In terms of expectation and anticipation, the Internet of Things (IoT) is on the crest of a wave. In
enterprise the IoT is seen as an integral part of the blueprint for developing from the digital business
model of today to the digitisation of the entire value chain, and in the consumer space ‘wearable’
adoption is rising rapidly. However significant advances in edge computing, networks, big data and
analytics are still required for this truly disruptive technology to shape the future; and widespread
implementation is likely to be 5-10 years away.
Such scope ensures that IoT should not be thought of as just a ‘Thing’ in itself; it is a collection of
technologies integrated and presented to provide specific and vastly diverse applications. At this nascent
stage in the lifecycle, focus on securing it can be disproportionately weighted on the end device,
forgetting that it is merely a component of a larger eco-system that is only as strong as its weakest link.
Aside from the inherent restrictions on security measures due to size and cost of many devices, the
quantity and nature of data to be collected and transmitted, and tackling user behavioural traits also
provide complex challenges.
Methods to subvert these technologies will depend both on the manner in which they mature, and how
security is implemented on often exposed devices. Worryingly, the early indications are that the network,
application and cloud security lessons of the past 20 years have often been forgotten by existing
technology vendors, and not yet learnt by manufacturers pushing into a new market.
While risk exposure from IoT vectors is likely to remain low in the short term for most enterprises, it may
be higher than first thought. Some risks will undoubtedly become more relevant as the IoT ecosystem
matures; fraudulent use of IoT based services, or danger of physical harm through failure or
manipulation. Avoiding distraction from the future or edge cases, the uptick in reflective DDoS attacks
during H2 2014 already indicates one negative consequence of an insecure IoT. The natural extension of
shadow IT combined with confluence of home and office working means IoT devices may already be
permeating corporate networks, and the potential of almost permissionless innovation has the potential
to fundamentally change the way we look at data protection.
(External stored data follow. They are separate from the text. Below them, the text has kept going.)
-- ==== Sys2Proof/Machine/FrameBuilder.lean ====
section
/-! DEFINITION. The FrameBuilder family (spec/41_frame_builder.md): REFILL. -/

namespace Sys2Proof.Machine

/-- REFILL as an operation of its own, answering the remaining count as a 4-bit value (R83, R140). The port never reaches it
(R86); TXSTEP performs the same `State.refillFrame` (DESIGN CHOICE, safe: notes/assumptions/10.md). -/
def State.refillAndRespond (s : State) : State :=
  match s.refillFrame with
  | .error c => s.raiseOpen c
  | .ok (n, s1) => s1.respond ((BitVec.ofNat 4 n).setWidth 32)

/-- REFILL (R140, R149). -/
def execRefill (s : State) : Result := guardIssuer .refill State.refillAndRespond s

end Sys2Proof.Machine
end

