-- ==== Sys2Proof/Machine/Dispatch.lean ====
section
/-! DEFINITION. The dispatch: one arm for each constructor of `Instr`, each a direct call of its meaning. -/

namespace Sys2Proof.Machine

def exec (i : Instr) (s : State) : Host.Outcome State Fault Refusal :=
  match i with
  | .push w => Sys2Proof.Machine.execPush w s
  | .depth => Sys2Proof.Machine.execDepth s
  | .status => Sys2Proof.Machine.execStatus s
  | .txstep => Sys2Proof.Machine.execTxstep s
  | .txdone => Sys2Proof.Machine.execTxdone s
  | .ieon => Sys2Proof.Machine.execIeon s
  | .reset => Sys2Proof.Machine.execReset s
  | .refill => Sys2Proof.Machine.execRefill s
  | .pop => Sys2Proof.Machine.execPop s

end Sys2Proof.Machine
end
The concept of security by design must be given a higher priority in order to avoid security flaws being
compounded as the IoT matures, and adopters should be alert to IoT integration in a less mature, loosely
regulated environment, or risk costs spiralling later. Core principles of data, application, network, systems
and hardware security remain applicable but the complexity is higher and measures must be more careful
not to work against the user. The IoT will be transformational, disruptive technological movement, but
carries a spectrum of risks that affect more than just the IT department.